Costs are coming down: super funds

The superannuation industry sprang to its own defence in response to cost criticisms.

The Australian superannuation industry sprang to its own defence yesterday in response to the Grattan Institute’s weekend attack on its excessive costs, entitled “The $10 billion Super Sting’’.

The institute said Australians were paying $20bn a year to manage their super, about twice what they should be, because of a number of issues including poor design.

It cited disengaged employers and employees, the complexity of the super system and a lack of price competition, saying that every time a new product or service was introduced, savings were almost entirely lost.

Pauline Vamos, CEO of the Association of Superannuation Funds of Australia, agreed that costs had been too high but said they were coming down, adding there were a number of systemic differences between Australian super and systems overseas, which the Grattan report said had lower costs.

The report said although the overall fees and expenses in APRA-regulated Australian super funds had dropped from 1.38 per cent in 2000 to 1.23 per cent now, “at that pace it will be 50 years before Australia attains even the median expenses achieved today by funded pension systems in OECD countries’’.

It said major government-managed funds in the US, Britain and Sweden had management fees of 0.04, 0.36 and 0.4 per cent, respectively.

A further suggestion in the report, which tallies with a proposal made in 2012 by the Productivity Commission, is to follow the Chilean model and compel managers to go in for a competitive tender process every two years to manage low fee default super funds.

Ms Vamos said it was difficult to compare Australia with other countries because of structural differences that made overseas systems cheaper.

“We’re competing against centralised superannuation schemes run by governments, for instance, and defined benefit schemes that have lower investment costs but which in many cases have proved extremely difficult to fund without government assistance.’’

The Financial Services Council, which represents the retail super industry that attracted most of the Grattan report’s criticism on costs, said there had been a measurable downward trend in fee costs since 2002.

A spokesman said fees had dropped from 1.37 per cent a year in 2002 to 1.12 per cent in 2013, a reduction of 18 per cent, over that period.

Meanwhile, the self-managed superannuation sector, which is our fastest-growing area and now represents about $500bn of the total $1.7 trillion now being managed on behalf of potential and actual retirees, noted that its costs were dropping faster than anyone else’s.

ATO figures say the SMSF sector grew by 37 per cent between 2008 and 2013, compared with industry funds growing by 27 per cent and retail funds growing by 17 per cent over the same period.
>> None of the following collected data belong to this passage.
-- ==== Sys2Proof/Machine/Registers.lean ====
section
/-!
DEFINITION. The setup registers and the doorbell watcher (chapters 13 and 14), MSI-X pending messages, host reads that
fail, PTM captures, and the SMBus writes of chapter 20.
-/

namespace Sys2Proof.Machine

/-! ### Writes of BAR0 (R468 to R475) -/

/-- Bits [46:12] of a page address register; the others are reserved. -/
def pageMask (v : Nat) : BitVec 64 := BitVec.ofNat 64 (bits v 46 12 * 4096)

/-- The fields of HIF_ADMIN_RING: cq_vector, cq_size, sq_size. -/
def adminMask (v : Nat) : BitVec 32 := BitVec.ofNat 32 (v % 2 ^ 32) &&& 0x00FF0F0F

/-- The page address registers' offsets. -/
def pageOffsets : List Nat := [0x020, 0x028, 0x030, 0x038, 0x040]

def Regs.page (r : Regs) (off : Nat) : BitVec 64 :=
  match off with
  | 0x020 => r.doorbell
  | 0x028 => r.mboxTo
  | 0x030 => r.mboxFrom
  | 0x038 => r.adminSq
  | _ => r.adminCq

def Regs.setPage (r : Regs) (off : Nat) (v : BitVec 64) : Regs :=
  match off with
  | 0x020 => { r with doorbell := v }
  | 0x028 => { r with mboxTo := v }
  | 0x030 => { r with mboxFrom := v }
  | 0x038 => { r with adminSq := v }
  | _ => { r with adminCq := v }

/-- The value that a write of an upper half gives a page register, with the lower half held before it, or the present
one where none is held (R470). -/
def Regs.joined (r : Regs) (off upper : Nat) : BitVec 64 :=
  let low := ((r.held.find? fun h => h.1 == off).map (·.2.toNat)).getD ((r.page off).toNat % 2 ^ 32)
  pageMask (upper % 2 ^ 32 * 2 ^ 32 + low)

/-- Whether a write would change a locked field (R475). The lower half of a 64-bit register changes nothing by itself. -/
def State.locksOut (s : State) (off width value : Nat) : Bool :=
  s.hostPathRuns && (
    (width == 8 && pageOffsets.contains off && pageMask value != s.regs.page off)
    || (width == 4 && pageOffsets.contains (off - 4) && s.regs.joined (off - 4) value != s.regs.page (off - 4))
    || (off == 0x048 && adminMask value != s.regs.adminRing))

/-- The admin ring pair stops: ring 0 fetches nothing more, and admin_ready clears. Its outstanding commands still
complete to completion ring 0. -/
def State.stopAdmin (s : State) : State :=
  { s.updSq 0 fun r => { r with stopped := true } with regs.adminReady := false }

/-- A write of admin_enable (R476): 1 starts the pair of a tethered device unless it is live, and stays pending while
untethered; 0 stops it. -/
def State.setAdmin (s : State) (on : Bool) : State :=
  let s1 := { s with regs.adminEnable := on }
  if !on then s1.stopAdmin else if s.regs.untethered || s.regs.adminReady then s1 else s1.startAdmin
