-- ==== Sys2Proof/Machine/Queries.lean ====
section
/-!
DEFINITION. A query after its admission (chapters 3 to 5): the walk, scan jobs on the trellis lanes with batching, the candidate
list, refinement, rerank, and the final round with sealing (chapter 17); and the same work where this module serves a
request of another coordinator (chapters 10, 12).
-/

namespace Sys2Proof.Machine

/-! ### The scan ledger (R80, R81, R84) -/

/-- Bytes added to the scan ledger of a stack. -/
def State.chargeScan (s : State) (stack bytes : Nat) : State :=
  { s with comp.ledger.scan := updAt stack (· + bytes) s.comp.ledger.scan }

/-- The last charge of a coordinator at a place, lowered. -/
def lowerLast (coord place n : Nat) : List (Nat × Nat × Nat) → List (Nat × Nat × Nat)
  | [] => []
  | x :: r =>
    let hit (y : Nat × Nat × Nat) : Bool := y.1 == coord && y.2.1 == place
    if hit x && !r.any hit then (coord, place, x.2.2 - n) :: r else x :: lowerLast coord place n r

/-- Bytes released from it, and from the charges of the coordinator whose job it was (R84, R339). -/
def State.releaseScan (s : State) (coord stack bytes : Nat) : State :=
  { s with comp.ledger.scan := updAt stack (· - bytes) s.comp.ledger.scan
           comp.ledger.shares := lowerLast coord stack bytes s.comp.ledger.shares }

/-- Bytes that a set of partitions costs each stack for a number of passes. -/
def Collection.scanCost (c : Collection) (g : Generation) (snap passes : Nat) (parts : List Nat) : List (Nat × Nat) :=
  parts.filterMap fun p => (g.part? p).map fun r => (r.stack, c.partBytes g snap p * passes)

/-! ### Scan jobs (R84, R93, R148) -/

/-- The list of a partition's placement at this module, changed. -/
def Member.updList (m : Member) (part holder : Nat) (f : PartList → PartList) : Member :=
  { m with lists := updWhere (fun l => l.part == part && l.holder == holder) f m.lists }

/-- The module that coordinates the query of a number. -/
def State.coordOf (s : State) (n : Nat) : Nat :=
  ((s.group.requests.find? fun r => r.served != 0 && r.served == n).map (·.coord)).getD s.group.index

/-- A pass of a partition's job begun: its lane jobs queued, or joined, when its charge is released (R84); a partition without
segments ends its job with an empty list. -/
def State.beginPass (s : State) (c : Collection) (n i part : Nat) : State :=
  match (s.work? n).bind fun w => (w.2.member? i).bind fun m => (w.2.gen? c).map fun g => (w.2, m, g) with
  | none => s
  | some (q, m, g) =>
    let lanes := c.lanesOf q.gen part
    let me := s.group.index
    if lanes.isEmpty then s.updMember n i fun m => m.updList part me ({ · with done := true })
    else
      let pass := ((m.lists.find? fun l => l.part == part && l.holder == me).map (·.passes)).getD 0
      let (s1, joined) := s.queueJob c g q m n part pass
      let s2 := match g.part? part with
        | some r => if joined then s1.releaseScan (s.coordOf n) r.stack (c.partBytes g q.snapshot part) else s1
        | none => s1
      s2.updMember n i fun m => m.updList part me ({ · with lanesLeft := lanes.length, passEntries := [], blocks := [] })

/-- The jobs of a member's partitions at this module. -/
def State.beginScan (s : State) (c : Collection) (n i : Nat) (parts : List Nat) : State :=
  parts.foldl (fun s p => s.beginPass c n i p) s

/-! ### From stage to stage (R88, R94, R98, R119 to R123) -/

/-- Lists whose placement epoch has closed are discarded, and the rest merged into the candidate list (R94, R122). -/
def Member.gather (m : Member) (q : QueryWork) (g : Generation) : Member :=
  let open_ (l : PartList) : Bool := (g.part? l.part).all fun r => r.epoch ≤ l.epoch
  let kept := m.lists.filter open_
  let t := mergeEntries q.plan.cand (kept.map (·.entries))
  { m with lists := kept, cand := t.1, refLeft := if q.plan.refine == 0 then [] else t.1, dupMerged := t.2
           epochDropped := satAdd 65535 m.epochDropped (m.lists.length - kept.length) }

/-- The module that refines a candidate of a partition: this one where it holds the partition. -/
def State.refiner (s : State) (c : Collection) (q : QueryWork) (g : Generation) (part : Nat) : Nat :=
  match g.part? part with
  | none => s.group.index
  | some r =>
    let l := s.answerers c.cid r q.admitRound
    if l.contains s.group.index then s.group.index else (l.find? fun h => !s.unreachable h).getD r.holder
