-- ==== Sys2Proof/Certificates/Slice0/Obligations.lean ====
section
/-!
DEFINITION. The statements for the provers.
-/

open Sys2Proof Sys2Proof.Machine

/-! ### The step, reset and the memories -/

/-- A step with a command at the front of the queue is that command on the state with the queue's rest. -/
def Obligations.StepRunsFrontCommand : Prop :=
  ∀ (c : Instr) (rest : List Instr) (s : State), s.pending = c :: rest → step s = exec c { s with pending := rest }

/-- The model's choice (log 1): with no command waiting a step changes nothing but group time, one tick once the block is READY. -/
def Obligations.EmptyQueuePassesOneTick : Prop :=
  ∀ s : State, s.pending = [] →
    step s = .next (if s.regs.ready then { s with clock.groupTime := s.clock.groupTime + 1 } else s)

/-- After reset the block is untethered, start-up has not reached READY, no ring, command, collection, program or error record
exists, the recovery depth of every unit is 0, MSI-X vectors are masked with nothing pending, ports are DOWN, the built-in timetable
is active, the cap is 450 W and no memory lists a byte. -/
def Obligations.ResetLeavesNoWork : Prop :=
  State.reset.pending = [] ∧ State.reset.regs.untethered = true ∧ State.reset.regs.ready = false ∧ State.reset.regs.shelter = false
    ∧ State.reset.regs.step = 1 ∧ State.reset.rings.sqs = [] ∧ State.reset.rings.cqs = [] ∧ State.reset.rings.cmds = []
    ∧ State.reset.colls = [] ∧ State.reset.comp.programs = [] ∧ State.reset.comp.runs = [] ∧ State.reset.errors.queue = []
    ∧ State.reset.errors.overflow = 0 ∧ State.reset.errors.depths = []
    ∧ State.reset.msix.masked.all (fun b => b) = true ∧ State.reset.msix.pend.all (fun b => !b) = true
    ∧ State.reset.ports.all (fun p => p.state == 0) = true ∧ State.reset.active = Timetable.builtin ∧ State.reset.power.cap = 450
    ∧ State.reset.host = [] ∧ State.reset.mem.hbm = [] ∧ State.reset.mem.t2 = [] ∧ State.reset.store.host = []

/-- After reset every memory is in its canonical form. -/
def Obligations.ResetMemoriesCanonical : Prop := State.reset.memoriesWf = true

/-- Every step keeps every memory in its canonical form: host memory as the device wrote it, HBM, borrowed memory, the host area of
the flash and lent windows. -/
def Obligations.StepKeepsMemoriesCanonical : Prop :=
  ∀ s t : State, s.memoriesWf = true → step s = .next t → t.memoriesWf = true
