theorem encode_of_k? {f : Fmt} {p : KParams} (h : f.k? = some p) (v : Val) (mode r ovf : Nat) : encode f v mode r ovf = encodeK p v mode r ovf := by
  simp only [encode, h]

theorem decode_of_k? {f : Fmt} {p : KParams} (h : f.k? = some p) (c : Nat) : decode f c = decodeK p c := by
  simp only [decode, h]

theorem encodeK_zero (p : KParams) (e : Int) (mode r ovf : Nat) : encodeK p (.fin 0 e) mode r ovf = (0, {}) := rfl

/-- Settles O57: of the three outcomes of a conversion, only zero and NaR have an exponent field of 0. -/
theorem kCodesAreCanonical : Obligations.KCodesAreCanonical := by
  intro f p v mode r ovf hp
  simp only [encode_of_k? hp]
  have hfrac : 2 ^ p.fw - 1 < 2 ^ p.fw := Nat.sub_one_lt (by positivity)
  refine ⟨?_, fun hzero => ?_, fun e => encodeK_zero p e mode r ovf⟩ <;>
    obtain h | h | ⟨s, e, frac, hs, hpos, he, hf, h⟩ := encodeK_cases (Fmt.k?_ew_pos hp) v mode r ovf
  · rw [h]; positivity
  · rw [h, KParams.nar_eq]
    exact KParams.code_lt one_lt_two (by positivity) hfrac
  · rw [h]
    exact KParams.code_lt hs he hf
  · exact .inl h
  · exact .inr (h.trans (Nat.add_sub_assoc Nat.one_le_two_pow _))
  · rw [h, KParams.code_exponent he hf] at hzero
    omega

/-! ### Decoding and encoding -/

/-- A code with an exponent field has a significand of fw + 1 bits, which the conversion back leaves as it is. -/
theorem encodeK_decodeK {p : KParams} {c : Nat} (hc : c < 2 ^ (p.ew + p.fw + 1)) (he : c / 2 ^ p.fw % 2 ^ p.ew ≠ 0) (mode r ovf : Nat) :
    encodeK p (decodeK p c) mode r ovf = (c, {}) := by
  have hfields := KParams.code_fields hc
  have hew : c / 2 ^ p.fw % 2 ^ p.ew < 2 ^ p.ew := Nat.mod_lt _ (by positivity)
  have hfw : c % 2 ^ p.fw < 2 ^ p.fw := Nat.mod_lt _ (by positivity)
  have hs : c / 2 ^ (p.ew + p.fw) % 2 < 2 := Nat.mod_lt _ two_pos
  simp only [decodeK, beq_iff_eq, he, if_false]
  generalize c / 2 ^ p.fw % 2 ^ p.ew = e at *
  generalize c % 2 ^ p.fw = frac at *
  generalize c / 2 ^ (p.ew + p.fw) % 2 = s at *
  have hlog : (2 ^ p.fw + frac).log2 = p.fw := by
    rw [Nat.log2_eq_iff (by positivity), Nat.pow_succ]
    omega
  have hmag : ((2 : Int) ^ p.fw + frac) = ((2 ^ p.fw + frac : Nat) : Int) := by push_cast; rfl
  have hmagPos : 0 < 2 ^ p.fw + frac := by positivity
  have habs : (if s = 1 then -((2 ^ p.fw + frac : Nat) : Int) else (2 ^ p.fw + frac : Nat)).natAbs = 2 ^ p.fw + frac := by
    split <;> omega
  have hsign : (if (if s = 1 then -((2 ^ p.fw + frac : Nat) : Int) else (2 ^ p.fw + frac : Nat)) < 0 then 2 ^ (p.ew + p.fw) else 0)
      = s * 2 ^ (p.ew + p.fw) := by
    obtain rfl | rfl : s = 0 ∨ s = 1 := by omega
    · rw [if_neg (by simp; omega), zero_mul]
    · rw [if_pos (by simp; omega), one_mul]
  have hne : (if s = 1 then -((2 ^ p.fw + frac : Nat) : Int) else (2 ^ p.fw + frac : Nat)) ≠ 0 := by
    intro h0
    rw [h0] at habs
    omega
  have hcast : ((2 ^ p.ew : Nat) : Int) = 2 ^ p.ew := by push_cast; rfl
  have hexp : (p.fw : Int) + ((e : Int) - p.bias - p.fw) = e - p.bias := by ring
  simp only [hmag, encodeK, beq_iff_eq, hne, if_false, habs, hsign, roundSig_exact hlog, hexp]
  rw [if_neg (by omega), if_neg (by omega), Int.sub_add_cancel, Int.toNat_natCast, Nat.add_sub_cancel_left]
  exact Prod.ext hfields rfl

theorem decodeK_zero (p : KParams) : decodeK p 0 = .zero := by
  simp [decodeK]

theorem decodeK_nar (p : KParams) : decodeK p p.nar = .nar := by
  have hfrac : 2 ^ p.fw - 1 < 2 ^ p.fw := Nat.sub_one_lt (by positivity)
  have hbelow : 2 ^ p.fw - 1 < 2 ^ (p.ew + p.fw) := hfrac.trans_le (Nat.pow_le_pow_right two_pos (Nat.le_add_left _ _))
  have hsplit : p.nar = (2 ^ p.fw - 1) + 2 ^ (p.ew + p.fw) * 1 := by
    rw [KParams.nar]
    omega
  have hexp : p.nar / 2 ^ p.fw % 2 ^ p.ew = 0 := by rw [KParams.nar_eq, KParams.code_exponent (by positivity) hfrac]
  have hsign : p.nar / 2 ^ (p.ew + p.fw) = 1 := by
    rw [hsplit, Nat.add_mul_div_left _ _ (by positivity), Nat.div_eq_of_lt hbelow]
  have hlow : p.nar % 2 ^ p.fw = 2 ^ p.fw - 1 := by
    rw [hsplit, Nat.pow_add, Nat.mul_comm (2 ^ p.ew), Nat.mul_assoc, Nat.add_mul_mod_self_left, Nat.mod_eq_of_lt hfrac]
  simp [decodeK, hexp, hsign, hlow]

/-- Settles O58: a code with an exponent field by its significand, which fits the format; zero and NaR by their own codes. -/
theorem kCodesRoundTrip : Obligations.KCodesRoundTrip := by
  intro f p c mode r ovf hp hc
  simp only [encode_of_k? hp, decode_of_k? hp]
  refine ⟨fun he => encodeK_decodeK hc he mode r ovf, ?_, ?_⟩
  · rw [decodeK_zero p]
    exact encodeK_zero p 0 mode r ovf
  · have hnar : 2 ^ (p.ew + p.fw) + (2 ^ p.fw - 1) = p.nar := (Nat.add_sub_assoc Nat.one_le_two_pow _).symm
    rw [hnar, decodeK_nar]
    rfl

end Sys2Proof.Machine
end

section
/-! PROOFS. Every step keeps every memory in its canonical form (logs 8 and 9): one lemma for each operation of the model that returns a
state, in the model's order, one for each row, and O5 from them. Most operations leave the memories alone or write them through the
operations of the memory layer; their lemmas follow the branches of the definition. -/

namespace Sys2Proof.Machine

/-! ### Updates of a state record -/

section
variable {s : State}  {pending : List Instr} {clock : Clock} {pcie : Pcie} {regs : Regs} {msix : Msix} {rings : Rings}
  {tether : Tether} {mail : Mailbox} {errors : Errors} {colls : List Collection} {active : Timetable} {staged : Option Timetable}
  {former : List Former} {sw : Switch} {group : Group} {ports : List Port} {cages : List Cage} {keys : Keys} {fw : Firmware} {power : Power}
  {comp : Compute} {free : Nat}

/-- Fields of the state that hold no memory. -/
theorem State.memoriesWf_update (hs : s.memoriesWf = true) : State.memoriesWf { s with
    pending, clock, pcie, regs, msix, rings, tether, mail, errors, colls, active, staged, former, sw, group, ports, cages, keys, fw, power, comp,
    free } = true := hs

section
variable {poison : List Nat} {regionBase regionGib : Nat} {regions : List Region} {retired : List (Nat × Nat)} {retiring : List (Nat × Nat × Nat)}
  {splices : List Splice} {lanesSpare pprUsed : List (Nat × Nat)} {offers : List (Nat × Nat × List Nat)} {t2Reads : List (Nat × Nat × Nat × Nat)}
  {loans : List Loan} {held selfRefresh : List Nat} {retraining : List (Nat × Nat)} {testHeld refreshing : List Nat}

/-- Fields of the memory beside its contents. -/
theorem State.memoriesWf_updateMem (hs : s.memoriesWf = true) : State.memoriesWf { s with
    pending, clock, pcie, regs, msix, rings, tether, mail, errors, colls, active, staged, former, sw, group, ports, cages, keys, fw, power, comp, free
    mem := { s.mem with
      poison, regionBase, regionGib, regions, retired, retiring, splices, lanesSpare, pprUsed, offers, t2Reads, loans, held, selfRefresh, retraining,
      testHeld, refreshing } } = true := hs

variable {format : Nat} {converting convMsg : Option Nat} {formatting : Option (Nat × Nat)} {indexSectors hostSectors : Nat} {failing : List Nat}
  {relocate placed : List (Nat × Nat × Nat)} {blocks : List FlashBlock} {journal : List Journal} {nextMutation : Nat}
  {sanitise : Option (Nat × Nat × Nat)} {sanMsg : Option Nat} {badBlocks : Nat}

/-- Fields of the store beside its host area. -/
theorem State.memoriesWf_updateStore (hs : s.memoriesWf = true) : State.memoriesWf { s with
    pending, clock, pcie, regs, msix, rings, tether, mail, errors, colls, active, staged, former, sw, group, ports, cages, keys, fw, power, comp, free
    store := { s.store with
      format, converting, convMsg, formatting, indexSectors, hostSectors, failing, relocate, placed, blocks, journal, nextMutation, sanitise, sanMsg,
      badBlocks } } = true := hs

end
end
/-- A choice between two states. -/
theorem State.memoriesWf_ite {s t : State} {c : Prop} [Decidable c] (hs : s.memoriesWf = true) (ht : t.memoriesWf = true) :
    (if c then s else t).memoriesWf = true := by
  split
  · exact hs
  · exact ht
Andrea Slattery, chief executive of the Self-Managed Superannuation Professionals Association of Australia, said the 1.23 per cent a year quoted by the Grattan Insitutute as being average current Australian super fees did not include the fees paid by SMSFs.

“SMSF fees are falling thanks to improvements in efficiency and lower technology costs,’’ she said, noting that the 1.23 per cent average annual number for management fees quoted by Grattan researcher Jim Minifie did not take SMSFs into consideration.

She said the ATO had calculated in 2012 that SMSF fees had dropped from about 2 per cent in 2002 to 0.56 per cent per fund in 2012.

“Those are fund fees, not member fees, and most funds have two members so in those cases, the fee per member is half the fund fee.

“The Grattan report acknowledged that SMSF fees were assumed to be between 0.85 and 1 per cent per fund per year,’’ she added, indicating the Grattan report’s numbers were significantly above the ATO’s numbers.

Duncan Fairweather, CEO of the SMSF Owners’ Association of Australia, said that the cost issue was one of several factors driving superannuation savers to set up their own fund.

“As management costs eat into investment returns and reduce retirement income, many people are looking to SMSFs as a cheaper alternative to the major funds.

He said research showed that 75 per cent of Australia’s half a million SMSFs are competitive with or cheaper to run than the big managed funds.

And he quoted ATO numbers from 2012, which said that while SMSF funds performance was in line with traditional APRA regulated funds in periods of good sharemarket performance, losses in the bad years were less significant than those suffered by the APRA funds. “In the negative 2008-09 ­financial year, for instance, SMSFs went backwards by approximately 6.6 per cent while APRA regulated funds ­averaged a drop of more than 11 per cent,’’ he said.

However, in 2010-11 they were almost lineball, then APRA funds just ahead, and in 2011-12 SMSFs were marginally ahead.